Figure 1. Torosaurus from the Museum of the Rockies, Bozeman, Montana, US.
Figure 1. Torosaurus from the Museum of the Rockies, Bozeman, Montana, US.

When looking at evolutionary biostratigraphic or taxonomic schemes, one cannot help but be impressed with the detail and presumed precision of many of them. Charts show the change of each species, often just a small change from a similar ‘species’, over time. Many of these fossils are used as index fossils to date sedimentary rocks. Such precision in taxonomic schemes has an aura of accuracy and truth and has persuaded many Christians to believe these schemes and/or to believe in molecules-to-man evolution. But a closer look reveals that there is much that is wrong in these fossil charts.

The examples of cephalopods and foraminifera

Minute changes in cephalopods have been used to date Mesozoic strata. But there is evidence that many defined species are time-transgressive (i.e. varying in age in different areas, or cutting across time planes), so cannot be used to define a certain, exact time period in the geological timescale.1 Undoubtedly, the defined species are subject to taxonomic manipulations, since it is very difficult to define a species today and impossible with just bones or shells since hybridization tests cannot be performed.

One would think the difficulties of setting up a biostratigraphic scheme would be even more apparent with microorganisms, because of their small size and the many unknowns associated with them. For instance, it may be almost impossible to define a true species of microorganism and classify a type of extinct microfossil because of such factors as the unknown variations with a species, size differences between males and females and ontological differences.2 Moreover, many microorganisms are easily reworked and dissolved.
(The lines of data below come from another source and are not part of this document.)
-- ==== Sys2Proof/Machine/Ops.lean ====
section
/-! DEFINITION. Machine/Ops.lean: the operations every block shares: arithmetic of chapter 4.2, the time base and timers
(chapter 4.1), the 16-bit cyclic check (R1, R168), reading and writing one camera, and the outcome of an event. -/
namespace Sys2Proof.Machine

/-! ### Arithmetic (spec/00_scope.md 4.2, 4.8) -/

/-- clamp(x, lo, hi) = max(lo, min(x, hi)) (chapter 4.2). -/
def clampNat (x lo hi : Nat) : Nat := max lo (min x hi)

/-- clamp(x, lo, hi) on integers (chapter 4.2). -/
def clampInt (x lo hi : Int) : Int := max lo (min x hi)

/-- The greatest value of a statistics counter (chapter 4.8). -/
def counterMax : Nat := 4294967295

/-- A 32-bit counter advanced by one, saturating (chapter 4.8). -/
def bump (n : Nat) : Nat := min (n + 1) counterMax

/-- Every fourth element of a list, beginning with its first (R46). -/
def everyFourth {α : Type} : List α → List α
  | a :: _ :: _ :: _ :: rest => a :: everyFourth rest
  | a :: _ => [a]
  | [] => []

/-- The entry of a fixed table at a number that may lie outside it. -/
def tableGet? {α : Type} {n : Nat} (v : Vector α n) (i : Nat) : Option α :=
  if h : i < n then some v[i] else none

/-! ### Time (spec/00_scope.md 4.1, assumption 2) -/

/-- Instants per millisecond. -/
def instantsPerMs : Nat := 300

/-- The number of instants in `ms` milliseconds. -/
def millis (ms : Nat) : Nat := instantsPerMs * ms

/-- The 32-bit millisecond time base (chapter 4.1). -/
def State.timeBase (s : State) : Nat := s.clock / instantsPerMs % 4294967296

/-- The time noted for a FRAME_START, to 0.01 ms (R38). DESIGN CHOICE: the last whole 0.01 ms that has passed; the manual does
not say whether the arrival is cut off or rounded to the nearest (assumption 33). -/
def State.hundredths (s : State) : Nat := s.clock / 3

/-- An instant that has come: time never runs back. -/
def State.atInstant (s : State) (t : Timer) : State := { s with clock := max s.clock (t.getD s.clock) }

/-- A timer that has reached its instant. -/
def isDue (t : Timer) (now : Nat) : Bool :=
  match t with
  | some d => d ≤ now
  | none => false

/-- Whole milliseconds left of a timer, or none when it is stopped (R154). DESIGN CHOICE: a part of a millisecond counts as
a whole one; the manual does not say how the remaining time is rounded (assumption 34). -/
def msLeft (t : Timer) (now : Nat) : Option Nat := t.map fun d => (d - now + 299) / instantsPerMs

/-! ### The cyclic check (R1, R168) -/

/-- One bit of the check register: generator polynomial 0x1021. -/
def crcBit (r : BitVec 16) : BitVec 16 :=
  if r.msb then (r <<< 1) ^^^ 0x1021#16 else r <<< 1

/-- One byte enters the check register, most significant bit first. -/
def crcByte (r : BitVec 16) (b : Byte) : BitVec 16 :=
  let x := r ^^^ (b.zeroExtend 16 <<< 8)
  crcBit (crcBit (crcBit (crcBit (crcBit (crcBit (crcBit (crcBit x)))))))

/-- The check over a list of bytes: the register starts at 0xFFFF and the final value is not inverted. -/
def crc16 (bytes : List Byte) : BitVec 16 := bytes.foldl crcByte 0xFFFF#16

/-- The high and the low byte of a 16-bit value. -/
def bytesOfWord (w : BitVec 16) : List Byte := [(w >>> 8).truncate 8, w.truncate 8]

/-- The four bytes of a 32-bit value, high byte first (chapter 4.7). -/
def bytesOfLong (w : BitVec 32) : List Byte :=
  [(w >>> 24).truncate 8, (w >>> 16).truncate 8, (w >>> 8).truncate 8, w.truncate 8]

/-! ### One camera -/

/-- The state with camera `i` replaced. -/
def State.setCam (s : State) (i : Fin 4) (c : Cam) : State := { s with cams := s.cams.set i c }

/-- The state with camera `i` changed. -/
def State.onCam (s : State) (i : Fin 4) (f : Cam → Cam) : State := s.setCam i (f s.cams[i])

/-- The value of a signal by number: false for a number outside S0..S15, which no accepted configuration holds. -/
def SignalUnit.valueAt (u : SignalUnit) (n : Nat) : Bool := ((tableGet? u.signals n).map SignalRecord.value).getD false

/-- The value of the moving signal (chapter 4.9, R135). -/
def SignalUnit.movingValue (u : SignalUnit) : Bool := u.signals[u.config.moving].value

/-- The sixteen signal values. -/
def SignalUnit.values (u : SignalUnit) : Vector Bool 16 := mapTable SignalRecord.value u.signals

/-! ### What an owner answers to a request (R170 step 4) -/

/-- The state after a request's event, its result code and its result data (R170, R171). -/
structure Answer where
  state : State
  code : ResultCode
  data : ReplyData
deriving DecidableEq, Repr

/-- A refusal: the result code alone, and nothing changed (R171). -/
def refuse (s : State) (code : ResultCode) : Answer := ⟨s, code, .nothing⟩

/-- An acceptance with its result data. -/
def accept (s : State) (data : ReplyData) : Answer := ⟨s, .ok, data⟩

end Sys2Proof.Machine
end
Tammy Tosk reported on multiple manipulations of foraminifera, a common index fossil for evolutionary dating.3 She points out that only a very small fraction of the sedimentary rocks have been sampled so that the true distribution and abundance of foraminifera is really unknown. We really do not know the three-dimensional distribution of fossils,4 and surprises occur almost every week, some of which I have been reporting.5

Tosk also notes that the same or a similar foraminifera will be given a different name if found in a layer of different age:

“Another problem with using published descriptions and stratigraphic data is that fossils are often placed in different taxa, even in different superfamilies, if they are found at different levels, even though they might be placed in the same genus or species if found together. It is therefore difficult to recognize potentially equivalent species in the geological column.”6

Such a procedure is a huge fudge factor to make fossil charts show a nice ‘change with time’.
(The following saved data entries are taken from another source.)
-- ==== Sys2Proof/Machine/ViewCommands.lean ====
section
/-! DEFINITION. Machine/ViewCommands.lean: the meanings of the commands of the mesh store, the view table and the view
selector (chapters 4, 5 and 9). -/
namespace Sys2Proof.Machine

/-! ### Mesh store -/

/-- R68: the inactivity deadline of the upload expires. -/
def execMeshInactivityExpiry (s : State) : Host.Outcome State Fault Refusal :=
  event s s.mesh.upload.isSome fun s =>
    match s.mesh.upload with
    | some u => (s.atInstant (some u.deadline)).abandonUpload u
    | none => s

/-- R64: MESH_BEGIN, type 0x20. -/
def execMeshBegin (h : Header) (slot cols rows : Nat) (s : State) : Host.Outcome State Fault Refusal :=
  request 0x20#8 h (lengthIs h 3) (answerMeshBegin slot cols rows) s

/-- R65: MESH_ROWS, type 0x21: 2 + 4k payload bytes for k nodes, laid out by R174. -/
def execMeshRows (h : Header) (slot row : Byte) (nodes : List Byte) (s : State) : Host.Outcome State Fault Refusal :=
  match payloadOf h.len (slot :: row :: nodes) meshRowsOf with
  | some f => request 0x21#8 h true (answerMeshRows f.slot f.row f.nodes) s
  | none => request 0x21#8 h false (fun t => refuse t .badLength) s

/-- R66: MESH_END, type 0x22. -/
def execMeshEnd (h : Header) (slot : Nat) (s : State) : Host.Outcome State Fault Refusal :=
  request 0x22#8 h (lengthIs h 1) (answerMeshEnd slot) s

/-- R69: MESH_FREE, type 0x23. -/
def execMeshFree (h : Header) (slot : Nat) (s : State) : Host.Outcome State Fault Refusal :=
  request 0x23#8 h (lengthIs h 1) (answerMeshFree slot) s

/-! ### View table -/

/-- R76, R77: DEFINE_VIEW, type 0x28: 2 + 22n payload bytes. -/
def execDefineView (h : Header) (view count : Nat) (tiles : List TileFields) (s : State) :
    Host.Outcome State Fault Refusal :=
  request 0x28#8 h (lengthCounts h 2 22 count tiles.length) (answerDefineView view tiles) s

/-- R87: OVERLAY_CLEAR, type 0x29. -/
def execOverlayClear (h : Header) (view : Nat) (s : State) : Host.Outcome State Fault Refusal :=
  request 0x29#8 h (lengthIs h 1) (answerOverlayClear view) s

/-- R86: OVERLAY_APPEND, type 0x2A: 2 + 18n payload bytes. -/
def execOverlayAppend (h : Header) (view count : Nat) (prims : List PrimFields) (s : State) :
    Host.Outcome State Fault Refusal :=
  request 0x2A#8 h (lengthCounts h 2 18 count prims.length) (answerOverlayAppend view prims) s

/-- R80: DELETE_VIEW, type 0x2B. -/
def execDeleteView (h : Header) (view : Nat) (s : State) : Host.Outcome State Fault Refusal :=
  request 0x2B#8 h (lengthIs h 1) (answerDeleteView view) s

/-- R81: READ_VIEW, type 0x2C. -/
def execReadView (h : Header) (view : Nat) (part : ViewPart) (s : State) : Host.Outcome State Fault Refusal :=
  request 0x2C#8 h (lengthIs h 3) (answerReadView view part) s

/-! ### View selector -/

/-- The running release timer of an entry (R144). -/
def State.releaseTimer (s : State) (i : Fin 16) : Timer :=
  match s.sel.entries[i] with
  | some e => match e.state with | .releasing _ t => t | _ => none
  | none => none

/-- R145: the release timer of an entry expires: the entry enters IDLE and the selector re-evaluates. -/
def execReleaseTimerExpiry (entry : Fin 16) (s : State) : Host.Outcome State Fault Refusal :=
  event s (s.releaseTimer entry).isSome fun s =>
    let t := s.atInstant (s.releaseTimer entry)
    State.reevaluate { t with sel := { t.sel with
      entries := t.sel.entries.set entry ((t.sel.entries[entry]).map fun e => { e with state := .idle }) } }

/-- The running timer of the override (R152). -/
def State.overrideTimer (s : State) : Timer := s.sel.override.bind Override.timer

/-- R153: the override timer expires: the override is removed, OVERRIDE_ENDED is given and the selector re-evaluates. -/
def execOverrideExpiry (s : State) : Host.Outcome State Fault Refusal :=
  event s s.overrideTimer.isSome fun s => ((s.atInstant s.overrideTimer).pulse itemOverrideEnded).endOverride

/-- R149: SET_SELECTION_ENTRY, type 0x30: 9 + 2n payload bytes. -/
def execSetSelectionEntry (h : Header) (entry : Nat) (fields : EntryFields) (s : State) :
    Host.Outcome State Fault Refusal :=
  request 0x30#8 h (lengthCounts h 9 2 fields.termCount fields.terms.length) (answerSetEntry entry fields) s

/-- R150: CLEAR_SELECTION_ENTRY, type 0x31. -/
def execClearSelectionEntry (h : Header) (entry : Nat) (s : State) : Host.Outcome State Fault Refusal :=
  request 0x31#8 h (lengthIs h 1) (answerClearEntry entry) s

/-- R151: SET_DEFAULT_VIEW, type 0x32. -/
def execSetDefaultView (h : Header) (view : Nat) (s : State) : Host.Outcome State Fault Refusal :=
  request 0x32#8 h (lengthIs h 1) (answerSetDefault view) s

/-- R152: OVERRIDE_VIEW, type 0x33. -/
def execOverrideView (h : Header) (view rank duration : Nat) (s : State) : Host.Outcome State Fault Refusal :=
  request 0x33#8 h (lengthIs h 6) (answerOverride view rank duration) s

/-- R153: CANCEL_OVERRIDE, type 0x34. -/
def execCancelOverride (h : Header) (s : State) : Host.Outcome State Fault Refusal :=
  request 0x34#8 h (lengthIs h 0) answerCancelOverride s

/-- R154: READ_SELECTION, type 0x35. -/
def execReadSelection (h : Header) (part : SelectionPart) (s : State) : Host.Outcome State Fault Refusal :=
  request 0x35#8 h (lengthIs h 2) (answerReadSelection part) s

end Sys2Proof.Machine
end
It is known that foraminifera of the same species can vary significantly in their morphology, i.e. their overall form and structure:

“Within a single species the foraminifers may have thick ornamented walls under normal oxygen concentrations, and thin, less-ornamented walls under low oxygen conditions. … Because of the many examples of variation in living and fossil forms, foraminifers are considered to be extraordinarily plastic (Kennett 1976). A foraminifer may contain enough genetic information to express many different forms, depending on the conditions.”7

And in classifying such microorganisms, it is all too easy to define very slight changes as different species or genera.

Therefore, many of the claimed species in these biostratigraphic schemes probably should be put in the same species, indicating that the defined species are surely oversplit:

“Many of the so-called species in the fossil record were probably not separate biological species. A species is defined as a potentially interbreeding group. Fossil species can only be defined on the characteristics of the preserved remains.”8

So, when considering all the above problems, these nice, ‘precise’ charts of microfossil changes with time, used to date rocks and other fossils, are way beyond the state of the art. We should not take these charges as verbatim and use them in dating within a Flood model.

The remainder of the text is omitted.